I've been sharing my knowledge about AI Infra, from AI frameworks, AI compilers, to large models. It's all out of my passion for technology, and I don't deliberately pursue the occasional hot spot.

ZOMI-chan: From an art student to a large-scale model training expert

ZOMI sauce popular science video outline, source: interviewee

Jiazi Lightyear: Large model expert and UP master, how do you balance these two roles?

ZOMI-chan: I don't feel like a professional UP master, I just occasionally share some technical content.
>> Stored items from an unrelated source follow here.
/-- Element `i` of a unit's bytes. -/
def elemOf (fmt : Nat) (bs : Marked) (i : Nat) : Marked := Marked.sub bs (engBytes fmt * i) (engBytes fmt)

/-- The value of marked bytes. -/
def Marked.val (bs : Marked) : Nat := ofBytes (bs.map Prod.fst)

/-- The elements of a unit as exact values; one that met an error is poison. -/
def unitValues (fmt x0 : Nat) (bs : Marked) : List Fp :=
  if isBlk fmt then (blkRow fmt x0 bs).flatMap (fun b => b.2.1.map (bqValue ((blockFmt fmt).getD 8) b.1))
  else
    match ieeeOf fmt with
    | some q => (List.range (bs.length / max 1 (engBytes fmt))).map (fun i =>
        q.unpack (if (elemOf fmt bs i).bad then q.poison else (elemOf fmt bs i).val))
    | none => []

/-- Values cut into blocks of 32. -/
def chunks32 : Nat → List Fp → List (List Fp)
  | 0, _ => []
  | n + 1, xs => if xs.isEmpty then [] else xs.take 32 :: chunks32 n (xs.drop 32)

/-- The bytes that a unit writes, with the marks of raw elements that met an error. A copy between equal formats keeps the bits; a
block row takes the canonical scale code. -/
def convertUnit (f : Slate) (bs : Marked) : Marked :=
  if isBlk f.dfmt then
    let n := (blockFmt f.dfmt).getD 8
    let blocks := if f.sfmt = f.dfmt then (blkRow f.sfmt f.x0 bs).map (fun b => (b.1, b.2.1))
      else (chunks32 (f.x0 / 32) (unitValues f.sfmt f.x0 bs)).map (fun xs => let p := bqPack n xs; (p.1, p.2.1.map (fun m => wrapInt m n)))
    (blkBytes f.dfmt blocks).map (fun b => (b, false))
  else
    match ieeeOf f.dfmt with
    | some q =>
      let put := fun (v : Nat) => (toBytes v (engBytes f.dfmt)).map (fun b => (b, false))
      if f.sfmt = f.dfmt then
        (List.range (bs.length / max 1 (engBytes f.sfmt))).flatMap (fun i =>
          put (if (elemOf f.sfmt bs i).bad then q.poison else (elemOf f.sfmt bs i).val))
      else (unitValues f.sfmt f.x0 bs).flatMap (fun x => put (q.convert f.rm x).1)
    | none => bs

/-- The lowest element of a unit that met an error. -/
def firstBad (f : Slate) (bs : Marked) : Option Nat :=
  if isBlk f.sfmt then ((List.range (f.x0 / 32)).find? (fun b => ((blkRow f.sfmt f.x0 bs).getD b (0, [], false)).2.2)).map (fun b => 32 * b)
  else if bs.bad then (List.range f.per).find? (fun i => f.cas || (elemOf f.sfmt bs i).bad) else none

/-- The address of element `i` of unit `u` of the source, whose first piece is `p` (13 Table 4). -/
def elemAddr (f : Slate) (t : Option TileRef) (idx : Int) (u i : Nat) (p : Piece) : DWord :=
  match t with
  | some t =>
    let off := f.off true idx u * (if f.cas then 2 else 1)
    badAddr 1 f.src (if isBlk f.sfmt then ((baseElem f.src : Int) / max 1 t.cols + off) * t.cols + i else (baseElem f.src : Int) + off + i)
  | none => badAddr p.space f.src ((p.addr : Int) + (if isBlk f.sfmt then 4 * (blockFmt f.sfmt).getD 8 * (i / 32) else engBytes f.sfmt * i))

end Sys2Proof.Machine
end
I don't think I have a fandom either, and most of the people who follow me just for knowledge, not because of me. For the matter of becoming an UP master, it is like drinking water, there is not much special feeling.

As for how to balance the two roles, I try to keep my work and personal hobbies separate, making sure that I spend most of my time at work and concentrate on my work when I work. Although it is tiring at times, I will continue to do technical sharing, I hope to bring the knowledge of AI System to those who need it, and welcome everyone to participate in this open source project.

Jiazi Lightyear: Is there any gain from doing AI science popularization?

ZOMI-chan: Yes, I've made a lot of friends who are interested in AI. At first, the content I shared was more "hardcore", and I found that most of the people who followed me were college students who needed to learn related knowledge. For example, when I shared content about AI compilers, it happened to attract a lot of students who were taking the "Principles of Compilation" course, and my videos became their "extracurricular tutorial materials".

After Sora came along, I made a detailed analysis video about it, which made many friends outside the tech circle know about ZOMI sauce, and also inspired me to keep sharing.

Jiazi Lightyear: Do you have a team behind you?

ZOMI-chan: It's just me. The production time depends on my familiarity with the subject matter. If you're not familiar with it, it might take a week or two to go through the relevant literature and materials, and then organize the information into a script, and it usually takes a few hours to record and edit the video, and if you are familiar, it only takes me a weekend to prepare the PPT and make the video.

At that time, Li Yizhou was very popular, and someone invited me to sell courses together, but I wanted to achieve long-term career goals, not just short-term financial gains, so I wouldn't sell classes.

2. "The data problem is a 'big mountain' in the field of video generation in China"

Koko Lightyear: What were you doing when Sora was released?

ZOMI-chan: At that time, it was still the Chinese New Year, and I woke up in the morning to find that my circle of friends was talking about Sora. It is said that it not only produces a one-minute long video, but the effect is realistic and amazing. In particular, the video of indoor surfing showed a completely unimaginable scene, which was quite shocking to me.

Koko Lightyear: We consulted with some industry experts, and they didn't understand the technical principles behind Sora at first. How did you quickly make a Sora video profiling video?

ZOMI-chan: I don't think I'm doing it very fast. It's just that at that time, I found that why no one on the Internet did the relevant technical interpretation? OpenAI's official website did not publish too many technical details, and I mainly analyzed the official information and literature in detail, and then sorted out the technical route used by Sora.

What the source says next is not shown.